Task item:
Isolate every line in the data with the string "first" and copy it.

____________________

/-- Once per second, the seconds without a valid companion are counted (R189). -/
def countCompanions (d : Dev) : Dev :=
  if d.frame ≠ 0 then d
  else forUnits 8 (fun r d =>
    let n := if d.is (Hid.refTodGood r) then 0 else min 1000 (d.get (Hid.refMissSeconds r) + 1)
    (d.set (Hid.refMissSeconds r) n).setB (Hid.refTodGood r) false) d

/-! ### Quality and states (R193 to R196) -/

/-- RefQlRaw of a REFIN reference, and RefQc of each reference from its raw value (R193, R688). A K0 value that is no quality
code, the 0 before the first Beat among them, grades 15; NREF and G0 before their first Announce or record are graded from
the raw value 0, as 6 and 4 (DESIGN CHOICE, log entry 115). -/
def gradeReference (d : Dev) (r : Nat) : Dev :=
  let d := if r < 8 then d.set (Dict.refQlRaw r) (d.get (Dict.refQcFixed r))
    else d
  let raw := d.get (Dict.refQlRaw r)
  let qc :=
    if r < 8 then raw
    else if r < 14 then (if d.get (Dict.esmcRxState (r - 8)) = 1 then qcOfSyncE raw else 15)
    else if r < 16 then qcOfClass raw
    else if r = 16 then qcOfG0 raw
    else if d.state ≤ 1 ∧ (d.peers.any fun b => b.port == d.get Dict.k0Port && !bit b.beat.flags 13) then 15
    else if raw = 0 ∨ 15 < raw then 15
    else raw
  let d' := d.set (Dict.refQc r) qc
  if d.is (Dict.refEnable r) && d.get (Dict.refQc r) != qc then d'.post 35 [] else d'

/-- A change of RefState is recorded with its time and cause (R216). -/
def enterRef (d : Dev) (r state cause : Nat) : Dev :=
  let d := (d.set (Dict.refState r) state).set (Dict.refFailCause r) cause
  d.set (Dict.refStateSince r) (toTime96 d.view.frameStart)

/-- Entry to Waiting: the filter restarts, its grid's origin with it, and the timer starts (R183, R187, R195). -/
def enterWaiting (d : Dev) (r seconds : Nat) : Dev :=
  let d := (d.enterRef r 2 0).restartFilter r
  let d := (d.set (Hid.refOrigin r) 0).set (Hid.refWaitFrame r) (d.view.frames + 1)
  (d.set (Dict.refWtrRemaining r) seconds).set (Hid.refDeadline r) (d.view.frameStart + seconds * secondUnits)

/-- Entry to Failed (R194, R195, R218): counted, source 24 and the cause's own source; the reference cannot qualify
sooner because of a reset. -/
def enterFailed (d : Dev) (r cause : Nat) : Dev :=
  let d := (d.enterRef r 1 cause).inc (Dict.refFailCount r)
  let d := d.set (Dict.refWtrRemaining r) (d.get (Dict.refWaitToRestore r))
  let d := (d.setB (Hid.refInWindow r) false).post 24 [(1, r), (1, cause)]
  if cause = 3 then d.post 29 [(1, r), (8, d.get (Dict.refLastStepSize r))]
  else if cause = 4 then d.post 34 []
  else if cause = 5 then d.post 33 []
  else if cause = 6 then
    d.post 30 [(1, r), (1, d.get (Hid.refDriftFail r) - 1), (1, d.get (Hid.refDriftStat r)), (4, d.get (Hid.refDriftValue r))]
  else d

/-- Cause 0x08 or 0x09 where the reference is excluded; 0 where it is not (R193, R194). -/
def exclusion (d : Dev) (r : Nat) : Nat :=
  if d.is (Dict.refExclude r) then 8 else if d.get Dict.refQcMinimum < d.get (Dict.refQc r) then 9 else 0

/-- Entry to Qualified from Waiting or Excluded (R194, R197, R218). -/
def qualify (d : Dev) (r : Nat) : Dev :=
  let d := (d.enterRef r 3 0).setB (Hid.refInWindow r) (d.get Dict.switchState == 1)
  d.post 25 []

/-- WAITING_TIMER_EXPIRY (R194, R195): the Waiting reference becomes Excluded or Qualified, at the earliest at the S1 after the
one in which it entered Waiting. -/
def waitingExpiry (d : Dev) (r : Nat) : Dev :=
  if d.get (Dict.refState r) ≠ 2 ∨ d.view.frameStart < d.get (Hid.refDeadline r) ∨ d.view.frames < d.get (Hid.refWaitFrame r) then d
  else
    let d := d.set (Dict.refWtrRemaining r) 0
    if d.exclusion r = 0 then d.qualify r else d.enterRef r 5 (d.exclusion r)

/-- The Waiting timer's remaining whole seconds (R195). -/
def countWaiting (d : Dev) (r : Nat) : Dev :=
  if d.get (Dict.refState r) = 2 ∧ d.view.frameStart < d.get (Hid.refDeadline r) then
    d.set (Dict.refWtrRemaining r) ((d.get (Hid.refDeadline r) - d.view.frameStart + secondUnits - 1) / secondUnits)
  else d

/-- The reference state table of R194: rows in order, the first that holds applies. -/
def stepReference (d : Dev) (r : Nat) : Dev :=
  let state := d.get (Dict.refState r)
  let cause := d.monitorCause r
  if !d.refPresent r then
    if state = 0 then d
    else ((d.enterRef r 0 0).restartFilter r).clearAll [Hid.refSeen r, Hid.refUnauth r, Hid.refAuthSeen r, Hid.refBadSeen r, Hid.refInWindow r,
        Dict.refWtrRemaining r]
  else if state = 0 then
    if d.activityCause r = 0 then
      let left := d.get (Dict.refWtrRemaining r)
      d.enterWaiting r (if left = 0 then d.get (Dict.refQualifyTime r) else left)
    else d
  else if state = 2 then (if cause ≠ 0 then d.enterFailed r cause else (d.countWaiting r).waitingExpiry r)
  else if state = 1 then (if cause = 0 then d.enterWaiting r (d.get (Dict.refWaitToRestore r)) else d)
  else if cause ≠ 0 then d.enterFailed r cause
  else if state = 5 then (if d.exclusion r = 0 then d.qualify r else d)
  else if d.exclusion r ≠ 0 then d.enterRef r 5 (d.exclusion r)
  else d

/-- The published estimates (R216), and the input bound of a REFIN or SyncE reference, which is its upstream's (R187,
R350). -/
def publishReference (d : Dev) (r : Nat) : Dev :=
  let d := if r < 14 then d.set (Dict.refInputBound r) (d.get (Dict.refUpstreamBound r)) else d
  (d.setI (Dict.refOffset r) (roundNear (d.q (Q.xHat r)))).setI (Dict.refFrequency r) (toFrac64 (d.q (Q.yHat r)))

/-- S1's work on the references after their measurements and the drift monitor (R189, R193 to R196). -/
def stepReferences (d : Dev) : Dev :=
  forUnits 18 (fun r d => ((d.gradeReference r).stepReference r).publishReference r) d

end Dev

end Sys2Proof.Machine
end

____________________

Solution to this problem:
code, the 0 before the first Beat among them, grades 15; NREF and G0 before their first Announce or record are graded from
/-- The reference state table of R194: rows in order, the first that holds applies. -/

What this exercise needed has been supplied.